══ Data in this exercise
/-- Where every event counts its TICK in BT_TIMER and a TICK leaves it below `lim`, a run with TICKs has fewer of them
than `lim` (R212). -/
theorem runIn_ticks_lt {P : State → Prop} {lim : Nat}
    (hcount : ∀ e s t, P s → P t → runEvent e s = .next t →
      t.btTimer.toNat = s.btTimer.toNat + ticks [e] ∧ (ticks [e] ≠ 0 → t.btTimer.toNat < lim))
    {s t : State} {es : List Event} (h : RunIn P s es t) (hes : ticks es ≠ 0) :
    s.btTimer.toNat + ticks es < lim := by
  induction h with
  | done _ => exact absurd rfl hes
  | @more s u t e es hs hstep hrest ih =>
    obtain ⟨htimer, hlt⟩ := hcount e s u hs hrest.first hstep
    rw [ticks_cons] at hes ⊢
    by_cases hlater : ticks es = 0
    · have := hlt (by omega)
      omega
    · have := ih hlater
      omega

end Sys2Proof.Machine
end

section
/-! The obligations of 41_bus_timing, 60_exceptions, 20_memory and 70_reset_and_hazards on what each event may
change: case analyses of `Effect`. -/

namespace Sys2Proof.Proofs
open Sys2Proof.Machine

/-- Settles O45: the outcomes of an event that leave another BT_STATE are the rows of the table. -/
theorem sequencerTransitions : Obligations.SequencerTransitions := by
  unfold Obligations.SequencerTransitions
  intro e s t h hne
  cases runEvent_effect h with
  | transmitStart hbt hlen _ _ => exact .inl ⟨hbt, rfl, hlen, .inr rfl⟩
  | transmitWait hbt hlen _ _ => exact .inl ⟨hbt, rfl, hlen, .inl rfl⟩
  | listenOpen hbt hms => exact .inr (.inl ⟨hbt, rfl, hms, rfl⟩)
  | tickStart hbt hquiet hifd => exact .inr (.inr (.inl ⟨hbt, rfl, rfl, rfl, hquiet, hifd⟩))
  | tickBusBusy hbt htimer => exact .inr (.inr (.inr (.inl ⟨hbt, rfl, rfl, htimer, rfl, rfl⟩)))
  | cancelWait hbt => exact .inr (.inr (.inr (.inr (.inl ⟨hbt, rfl, rfl, rfl, rfl⟩))))
  | drain hbt hidx => exact .inr (.inr (.inr (.inr (.inr (.inl ⟨hbt, rfl, hidx, rfl, rfl, rfl, rfl⟩)))))
  | tickClose hbt htimer =>
    have hstatus := congrArg State.btStatus (completeListen_windowEnd s.advanceCounters)
    exact .inr (.inr (.inr (.inr (.inr (.inr (.inl ⟨hbt, rfl, rfl, htimer, hstatus, rfl⟩))))))
  | cancelListen hbt => exact .inr (.inr (.inr (.inr (.inr (.inr (.inr (.inl ⟨hbt, rfl, rfl, rfl, rfl⟩)))))))
  | reset => exact .inr (.inr (.inr (.inr (.inr (.inr (.inr (.inr ⟨rfl, rfl⟩)))))))
  | stored v _ _ =>
    obtain ⟨-, hbt, -⟩ := writeReg_frame s v ‹Reg›
    exact absurd hbt hne
  | transmitNoFrame hbt _ | transmitBusBusy hbt _ _ _ | listenEmpty hbt _ => exact absurd hbt.symm hne
  | _ => exact absurd rfl hne

/-- Settles O47: every event sets at most one bit, each of them only at its row of R263. -/
theorem interruptSources : Obligations.InterruptSources := by
  unfold Obligations.InterruptSources
  intro e s t h i hset hclear
  rcases (runEvent_effect h).irqPend_cases with hnone | ⟨k, hraise, hsource⟩
  · rw [hnone i hset] at hclear; cases hclear
  · have hbit (j : Nat) (hj : t.irqPend.getLsbD j = true) (hj' : s.irqPend.getLsbD j = false) : j = k :=
      eq_of_getLsbD_or_twoPow (hraise ▸ hj) hj'
    obtain rfl := hbit i hset hclear
    exact ⟨hbit, hsource⟩

/-- Settles O46: the only outcomes that write the transmit buffer are those of ENCODE and RESET, and in LISTEN the
host port leaves the receive buffer alone. -/
theorem bufferOwnership : Obligations.BufferOwnership := by
  unfold Obligations.BufferOwnership
  intro e s t h
  refine ⟨fun hchange => ?transmit, fun hbt hchange => ?receive⟩
  case transmit =>
    rcases (runEvent_effect h).txBuf_cases with ⟨hbuf, hlen⟩ | ⟨he, hbt, -⟩ | ⟨he, -⟩
    · exact absurd hchange (by simp [hbuf, hlen])
    · exact .inl ⟨he, by rcases hbt with h | h <;> simp [h], by rcases hbt with h | h <;> simp [h]⟩
    · exact .inr he
  case receive =>
    rcases (runEvent_effect h).rxBuf_cases hbt with ⟨hbuf, hcnt⟩ | he
    · exact absurd hchange (by simp [hbuf, hcnt])
    · exact he

/-- Settles O48: in IDLE these events count, restart IDLE_MS, or do nothing. -/
theorem quiescentBlockOnlyCounts : Obligations.QuiescentBlockOnlyCounts := by
  unfold Obligations.QuiescentBlockOnlyCounts
  intro e s t hidle he h
  cases runEvent_effect h with
  | tickUntimed _ _ => simp [State.advanceCounters, hidle]
  | tickStart hbt _ _ | tickBusBusy hbt _ | tickWait hbt _ | tickClose hbt _ | tickListen hbt _ =>
    rw [hidle] at hbt; cases hbt
  | rxStored _ _ hbt _ | rxDropped _ _ hbt _ | accept hbt _ | drain hbt _ => rw [hidle] at hbt; cases hbt
  | rxUnseen _ _ | rxOutside _ _ _ | acceptNone _ | drainNone _ => rfl
  | _ => cases he

/-- Settles O52: IFD_ELAPSED is 0 after the drain and grows by the TICKs at most, and the start test compares IFD_MS
with it. -/
theorem interFrameDelayBeforeStart : Obligations.InterFrameDelayBeforeStart := by
  unfold Obligations.InterFrameDelayBeforeStart
  intro e s s' t u es hdrained hdrain hrun hreset htx hstart hutx
  have hzero : s'.ifdElapsed.toNat = 0 := by
    cases hdrain
    rw [State.txDrainEvent, if_pos hdrained]
    rfl
  have hne : e ≠ .reset := by
    rintro rfl
    cases hstart
    cases hutx
  obtain ⟨-, hmet⟩ := runEvent_starts hstart htx hutx
  calc u.ifdMs.toNat
      ≤ u.ifdElapsed.toNat := u.ifdMet_iff.1 hmet
    _ ≤ t.ifdElapsed.toNat + ticks [e] := (runEvent_effect hstart).ifdElapsed_le hne
    _ ≤ s'.ifdElapsed.toNat + ticks es + ticks [e] := Nat.add_le_add_right (run_ifdElapsed_le hrun hreset) _
    _ = ticks (es ++ [e]) := by rw [hzero, ticks_append, Nat.zero_add]

/-- Settles O53: in WAIT a TICK that does not end the wait leaves BT_TIMER below BUSY_WAIT_MS (R192). -/
theorem waitIsBounded : Obligations.WaitIsBounded := by
  unfold Obligations.WaitIsBounded
  intro s t es lim hzero hrun hticks
  have hbound := runIn_ticks_lt (fun e s t ⟨hs, _⟩ ⟨ht, hlim⟩ h =>
    have ⟨hcount, hlt⟩ := (runEvent_effect h).btTimer_of_timed (.inl hs) (ht.trans hs.symm)
    ⟨hcount, fun hne => ((hlt hne).1 hs).trans_le hlim⟩) hrun hticks
  simpa [hzero] using hbound

/-- Settles O54: in LISTEN a TICK that does not close the window leaves BT_TIMER below LISTEN_MS (R197). -/
theorem listenIsBounded : Obligations.ListenIsBounded := by
  unfold Obligations.ListenIsBounded
  intro s t es lim hzero hrun hticks
  have hbound := runIn_ticks_lt (fun e s t ⟨hs, _⟩ ⟨ht, hlim⟩ h =>
    have ⟨hcount, hlt⟩ := (runEvent_effect h).btTimer_of_timed (.inr hs) (ht.trans hs.symm)
    ⟨hcount, fun hne => ((hlt hne).2 hs).trans_le hlim⟩) hrun hticks
  simpa [hzero] using hbound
════
Directions: With "symm" as the string to match, show every line of the entries above that has it.

Solution to this problem:
  | transmitNoFrame hbt _ | transmitBusBusy hbt _ _ _ | listenEmpty hbt _ => exact absurd hbt.symm hne
    have ⟨hcount, hlt⟩ := (runEvent_effect h).btTimer_of_timed (.inl hs) (ht.trans hs.symm)
    have ⟨hcount, hlt⟩ := (runEvent_effect h).btTimer_of_timed (.inr hs) (ht.trans hs.symm)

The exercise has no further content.